--- START ---

-- ==== Sys2Proof/Decode.lean ====
section
/-! DEFINITION. The decoder of event words, total and rejecting by name; after it the encoder, the opcode
table, and the reading of a word of the table without its format. -/

namespace Sys2Proof

/-! ## Fields and codes -/

/-- State codes (30_encoding.md R73). -/
def BusState.code : BusState → BitVec 4
  | .idle => 0
  | .addressing => 1
  | .ackReadAddr => 2
  | .ackRead => 3
  | .ackWrite => 4
  | .nackWrite => 5
  | .reading => 6
  | .writing => 7
  | .waiting => 8

/-- The state a code stands for; codes 9 to 15 stand for none (30_encoding.md R73, R82(b)). -/
def BusState.ofCode (c : BitVec 4) : Option BusState :=
  match c.toNat with
  | 0 => some .idle
  | 1 => some .addressing
  | 2 => some .ackReadAddr
  | 3 => some .ackRead
  | 4 => some .ackWrite
  | 5 => some .nackWrite
  | 6 => some .reading
  | 7 => some .writing
  | 8 => some .waiting
  | _ => none

/-- The direction bit (30_encoding.md R75). -/
def Direction.ofBit : Bool → Direction
  | false => .write
  | true => .read

def Direction.toBit : Direction → Bool
  | .write => false
  | .read => true

/-- The level of an acknowledge on the data line: ACK is 0, NACK is 1 (00_scope.md R10). -/
def Ack.level : Ack → Level
  | .ack => false
  | .nack => true

def Ack.ofLevel : Level → Ack
  | false => .ack
  | true => .nack

/-- The device address of an address byte: bits [7:1] (30_encoding.md R74). -/
def addr7Of (a : Byte) : BitVec 7 := a.extractLsb' 1 7

/-- The direction of an address byte: bit [0] (30_encoding.md R74, R75). -/
def dirOf (a : Byte) : Direction := Direction.ofBit (a.getLsbD 0)

/-- The address byte of a device address and a direction (30_encoding.md R74). -/
def addressByte (addr7 : BitVec 7) (dir : Direction) : Byte := addr7 ++ BitVec.ofBool dir.toBit

/-! ## Event classification -/

/-- The class of a sample `(c, d)` after `(pc, pd)` (30_encoding.md R72). -/
def classify (pc pd c d : Level) : EventClass :=
  match pc, pd, c, d with
  | true, true, true, false => .start
  | true, false, true, true => .stop
  | true, _, false, _ => .fall
  | false, _, true, _ => .rise
  | false, _, false, _ => .none
  | true, false, true, false => .none
  | true, true, true, true => .none

/-! ## Decoding a dispatch word -/

/-- The falling-edge row of a state (42_bus_detection.md R146). -/
def fallInstr (st : BusState) (pd d : Level) : Instr :=
  match st with
  | .idle => .idleFall pd d
  | .addressing => .addressingFall pd d
  | .ackReadAddr => .ackReadAddrFall pd d
  | .ackRead => .ackReadFall pd d
  | .ackWrite => .ackWriteFall pd d
  | .nackWrite => .nackWriteFall pd d
  | .reading => .readingFall pd d
  | .writing => .writingFall pd d
  | .waiting => .waitingFall pd d

/-- The rising-edge row of a state (42_bus_detection.md R146). -/
def riseInstr (st : BusState) (pd d : Level) : Instr :=
  match st with
  | .idle => .idleRise pd d
  | .addressing => .addressingRise pd d
  | .ackReadAddr => .ackReadAddrRise pd d
  | .ackRead => .ackReadRise pd d
  | .ackWrite => .ackWriteRise pd d
  | .nackWrite => .nackWriteRise pd d
  | .reading => .readingRise pd d
  | .writing => .writingRise pd d
  | .waiting => .waitingRise pd d

/-- The row that the fields of a dispatch word select; the seven patterns of 30_encoding.md R72 cover
all 16 samples. -/
def dispatchInstr (st : BusState) (pc pd c d : Level) : Instr :=
  match pc, pd, c, d with
  | true, true, true, false => .start st
  | true, false, true, true => .stop st
  | true, pd, false, d => fallInstr st pd d
  | false, pd, true, d => riseInstr st pd d
  | false, pd, false, d => .noneClockLow st pd d
  | true, false, true, false => .noneHighSteadyLow st
  | true, true, true, true => .noneHighSteadyHigh st

/-- A call without an operand has operand bits 0. -/
def withoutOperand (arg : Nat) (i : Instr) : Except DecodeError Instr :=
  if arg = 0 then .ok i else .error .operandTooWide

/-- A call whose operand is a byte. -/
def withByte (arg : Nat) (k : Byte → Instr) : Except DecodeError Instr :=
  if arg < 256 then .ok (k (BitVec.ofNat 8 arg)) else .error .operandTooWide

/-- A call whose operand is one level. -/
def withLevel (arg : Nat) (k : Level → Instr) : Except DecodeError Instr :=
  if arg < 2 then .ok (k (arg.testBit 0)) else .error .operandTooWide

/-- Fields `st` [7:4], `pc` [3], `pd` [2], `c` [1], `d` [0] (30_encoding.md R71). -/
def decodeDispatch (w : Byte) (arg : Nat) : Except DecodeError Instr :=
  match BusState.ofCode (w.extractLsb' 4 4) with
  | none => .error .unassignedStateCode
  | some st =>
    withoutOperand arg (dispatchInstr st (w.getLsbD 3) (w.getLsbD 2) (w.getLsbD 1) (w.getLsbD 0))

/-! ## Decoding a responder-call word -/

/-- Fields `dev` [4], `op` [3:1], `ph` [0] (30_encoding.md R80). -/
def decodeResponderCall (w : Byte) (arg : Nat) : Except DecodeError Instr :=
  if 32 ≤ w.toNat then .error .codeTooWide
  else match w.getLsbD 4, (w.extractLsb' 1 3).toNat, w.getLsbD 0 with
    | false, 0, false => withByte arg fun a => .rtcStart (addr7Of a) (dirOf a)
    | false, 1, false => withByte arg .rtcWriteAddress
    | false, 1, true => withByte arg .rtcWriteData
    | false, 2, false => withoutOperand arg .rtcRead
    | false, 3, false => withoutOperand arg .rtcStop
    | false, 4, false => withLevel arg fun l => .rtcReadAck (Ack.ofLevel l)
    | true, 0, false => withByte arg fun a => .memStart (addr7Of a) (dirOf a)
    | true, 1, false => withByte arg .memWrite
    | true, 2, false => withoutOperand arg .memRead
    | true, 3, false => withoutOperand arg .memStop
    | true, 4, false => withLevel arg fun l => .memReadAck (Ack.ofLevel l)
    | _, op, _ => .error (if op < 5 then .phaseBitSet else .unusedResponderOp)

/-! ## Decoding a host-op word -/

/-- Field `op` [1:0] (30_encoding.md R81). The mask of POWER_ON and RESET has no width in the spec, so
every operand is one. -/
def decodeHostOp (w : Byte) (arg : Nat) : Except DecodeError Instr :=
  match w.toNat with
  | 0 => .ok (.powerOn arg)
  | 1 => .ok (.reset arg)
  | 2 => withoutOperand arg .saveRequest
  | 3 => if arg < 4 then .ok (.pinChange (arg.testBit 1) (arg.testBit 0)) else .error .operandTooWide
  | _ => .error .codeTooWide

/-- The decoder: total on every event word. -/
def decode (w : EventWord) : Except DecodeError Instr :=
  match w.format with
  | .dispatch => decodeDispatch w.code w.operand
  | .responderCall => decodeResponderCall w.code w.operand
  | .hostOp => decodeHostOp w.code w.operand

/-! ## Encoding -/

/-- The dispatch word of a state and two samples (30_encoding.md R71). -/
def dispatchCode (st : BusState) (pc pd c d : Level) : Byte :=
  st.code ++ BitVec.ofBool pc ++ BitVec.ofBool pd ++ BitVec.ofBool c ++ BitVec.ofBool d

def dispatchWord (st : BusState) (pc pd c d : Level) : EventWord :=
  { format := .dispatch, code := dispatchCode st pc pd c d, operand := 0 }

/-- A FALL word: clock 1 before and 0 now (30_encoding.md R72). -/
def fallWord (st : BusState) (pd d : Level) : EventWord := dispatchWord st true pd false d

/-- A RISE word: clock 0 before and 1 now (30_encoding.md R72). -/
def riseWord (st : BusState) (pd d : Level) : EventWord := dispatchWord st false pd true d

def responderWord (code : Byte) (operand : Nat) : EventWord :=
  { format := .responderCall, code := code, operand := operand }

def hostWord (code : Byte) (operand : Nat) : EventWord :=
  { format := .hostOp, code := code, operand := operand }

/-- The operand of PIN_CHANGE: `{c, d}`, in the order of the dispatch word. -/
def sampleOperand (c d : Level) : Nat := 2 * c.toNat + d.toNat

/-- The words of an instruction, from the match values of spec/opcode_table.json. -/
def encode : Instr → EventWord
  | .start st => dispatchWord st true true true false
  | .stop st => dispatchWord st true false true true
  | .noneClockLow st pd d => dispatchWord st false pd false d
  | .noneHighSteadyLow st => dispatchWord st true false true false
  | .noneHighSteadyHigh st => dispatchWord st true true true true
  | .idleFall pd d => fallWord .idle pd d
  | .idleRise pd d => riseWord .idle pd d
  | .addressingFall pd d => fallWord .addressing pd d
  | .addressingRise pd d => riseWord .addressing pd d
  | .ackReadAddrFall pd d => fallWord .ackReadAddr pd d
  | .ackReadAddrRise pd d => riseWord .ackReadAddr pd d
  | .ackReadFall pd d => fallWord .ackRead pd d
  | .ackReadRise pd d => riseWord .ackRead pd d
  | .ackWriteFall pd d => fallWord .ackWrite pd d
  | .ackWriteRise pd d => riseWord .ackWrite pd d
  | .nackWriteFall pd d => fallWord .nackWrite pd d
  | .nackWriteRise pd d => riseWord .nackWrite pd d
  | .readingFall pd d => fallWord .reading pd d
  | .readingRise pd d => riseWord .reading pd d
  | .writingFall pd d => fallWord .writing pd d
  | .writingRise pd d => riseWord .writing pd d
  | .waitingFall pd d => fallWord .waiting pd d
  | .waitingRise pd d => riseWord .waiting pd d
  | .rtcStart addr7 dir => responderWord 0b00000 (addressByte addr7 dir).toNat
  | .rtcWriteAddress b => responderWord 0b00010 b.toNat
  | .rtcWriteData b => responderWord 0b00011 b.toNat
  | .rtcRead => responderWord 0b00100 0
  | .rtcStop => responderWord 0b00110 0
  | .rtcReadAck a => responderWord 0b01000 a.level.toNat
  | .memStart addr7 dir => responderWord 0b10000 (addressByte addr7 dir).toNat
  | .memWrite b => responderWord 0b10010 b.toNat
  | .memRead => responderWord 0b10100 0
  | .memStop => responderWord 0b10110 0
  | .memReadAck a => responderWord 0b11000 a.level.toNat
  | .powerOn mask => hostWord 0 mask
  | .reset mask => hostWord 1 mask
  | .saveRequest => hostWord 2 0
  | .pinChange c d => hostWord 3 (sampleOperand c d)

/-! ## The opcode table -/

/-- The row of spec/opcode_table.json an instruction belongs to, by its mnemonic. -/
def Instr.mnemonic : Instr → String
  | .start _ => "START"
  | .stop _ => "STOP"
  | .noneClockLow _ _ _ => "NONE.clock_low"
  | .noneHighSteadyLow _ => "NONE.high_steady_low"
  | .noneHighSteadyHigh _ => "NONE.high_steady_high"
  | .idleFall _ _ => "Idle.FALL"
  | .idleRise _ _ => "Idle.RISE"
  | .addressingFall _ _ => "Addressing.FALL"
  | .addressingRise _ _ => "Addressing.RISE"
  | .ackReadAddrFall _ _ => "AckReadAddr.FALL"
  | .ackReadAddrRise _ _ => "AckReadAddr.RISE"
  | .ackReadFall _ _ => "AckRead.FALL"
  | .ackReadRise _ _ => "AckRead.RISE"
  | .ackWriteFall _ _ => "AckWrite.FALL"
  | .ackWriteRise _ _ => "AckWrite.RISE"
  | .nackWriteFall _ _ => "NackWrite.FALL"
  | .nackWriteRise _ _ => "NackWrite.RISE"
  | .readingFall _ _ => "Reading.FALL"
  | .readingRise _ _ => "Reading.RISE"
  | .writingFall _ _ => "Writing.FALL"
  | .writingRise _ _ => "Writing.RISE"
  | .waitingFall _ _ => "Waiting.FALL"
  | .waitingRise _ _ => "Waiting.RISE"
  | .rtcStart _ _ => "RTC.start"
  | .rtcWriteAddress _ => "RTC.write_address"
  | .rtcWriteData _ => "RTC.write_data"
  | .rtcRead => "RTC.read"
  | .rtcStop => "RTC.stop"
  | .rtcReadAck _ => "RTC.read_ack"
  | .memStart _ _ => "MEM.start"
  | .memWrite _ => "MEM.write"
  | .memRead => "MEM.read"
  | .memStop => "MEM.stop"
  | .memReadAck _ => "MEM.read_ack"
  | .powerOn _ => "POWER_ON"
  | .reset _ => "RESET"
  | .saveRequest => "SAVE_REQUEST"
  | .pinChange _ _ => "PIN_CHANGE"

/-- The rows of one format: mnemonic, match, mask. -/
abbrev TableRows := List (String × Byte × Byte)

def detectionRows : TableRows :=
  [("START", 0x0E, 0x0F), ("STOP", 0x0B, 0x0F), ("NONE.clock_low", 0x00, 0x0A),
   ("NONE.high_steady_low", 0x0A, 0x0F), ("NONE.high_steady_high", 0x0F, 0x0F)]

def handlerRows : TableRows :=
  [("Idle.FALL", 0x08, 0xFA), ("Idle.RISE", 0x02, 0xFA),
   ("Addressing.FALL", 0x18, 0xFA), ("Addressing.RISE", 0x12, 0xFA),
   ("AckReadAddr.FALL", 0x28, 0xFA), ("AckReadAddr.RISE", 0x22, 0xFA),
   ("AckRead.FALL", 0x38, 0xFA), ("AckRead.RISE", 0x32, 0xFA),
   ("AckWrite.FALL", 0x48, 0xFA), ("AckWrite.RISE", 0x42, 0xFA),
   ("NackWrite.FALL", 0x58, 0xFA), ("NackWrite.RISE", 0x52, 0xFA),
   ("Reading.FALL", 0x68, 0xFA), ("Reading.RISE", 0x62, 0xFA),
   ("Writing.FALL", 0x78, 0xFA), ("Writing.RISE", 0x72, 0xFA),
   ("Waiting.FALL", 0x88, 0xFA), ("Waiting.RISE", 0x82, 0xFA)]

def responderRows : TableRows :=
  [("RTC.start", 0x00, 0x1F), ("RTC.write_address", 0x02, 0x1F), ("RTC.write_data", 0x03, 0x1F),
   ("RTC.read", 0x04, 0x1F), ("RTC.stop", 0x06, 0x1F), ("RTC.read_ack", 0x08, 0x1F),
   ("MEM.start", 0x10, 0x1F), ("MEM.write", 0x12, 0x1F), ("MEM.read", 0x14, 0x1F),
   ("MEM.stop", 0x16, 0x1F), ("MEM.read_ack", 0x18, 0x1F)]

def hostRows : TableRows :=
  [("POWER_ON", 0x00, 0x03), ("RESET", 0x01, 0x03), ("SAVE_REQUEST", 0x02, 0x03), ("PIN_CHANGE", 0x03, 0x03)]

/-- The rows of spec/opcode_table.json, by format. -/
def opcodeRows : Format → TableRows
  | .dispatch => detectionRows ++ handlerRows
  | .responderCall => responderRows
  | .hostOp => hostRows

/-! ## A word of the table without its format -/

/-- `Except` to `Option`, dropping the reason. -/
def decoded (w : EventWord) : Option Instr :=
  match decode w with
  | .ok i => some i
  | .error _ => none

/-- The event word of a table word given without its format. The three formats share words, so the
narrowest format that has the word is taken: host-op, then responder call, then dispatch (DESIGN CHOICE,
log entry 2). -/
def tableEventWord (nbits w : Nat) : EventWord :=
  let bits := w % 2 ^ nbits
  let code := BitVec.ofNat 8 bits
  let operand := bits / 256
  if (decoded { format := .hostOp, code := code, operand := operand }).isSome then
    { format := .hostOp, code := code, operand := operand }
  else if (decoded { format := .responderCall, code := code, operand := operand }).isSome then
    { format := .responderCall, code := code, operand := operand }
  else
    { format := .dispatch, code := code, operand := operand }

/-- The instruction the decoder reads from a word numbered as spec/opcode_table.json numbers it. -/
def decodeTableWord (nbits w : Nat) : Option Instr := decoded (tableEventWord nbits w)

end Sys2Proof
end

--- END ---

Up to and including the line with "3 => some .ackRead", transcribe the entries above exactly, starting from their first line.

-- ==== Sys2Proof/Decode.lean ====
section
/-! DEFINITION. The decoder of event words, total and rejecting by name; after it the encoder, the opcode
table, and the reading of a word of the table without its format. -/

namespace Sys2Proof

/-! ## Fields and codes -/

/-- State codes (30_encoding.md R73). -/
def BusState.code : BusState → BitVec 4
  | .idle => 0
  | .addressing => 1
  | .ackReadAddr => 2
  | .ackRead => 3
  | .ackWrite => 4
  | .nackWrite => 5
  | .reading => 6
  | .writing => 7
  | .waiting => 8

/-- The state a code stands for; codes 9 to 15 stand for none (30_encoding.md R73, R82(b)). -/
def BusState.ofCode (c : BitVec 4) : Option BusState :=
  match c.toNat with
  | 0 => some .idle
  | 1 => some .addressing
  | 2 => some .ackReadAddr
  | 3 => some .ackRead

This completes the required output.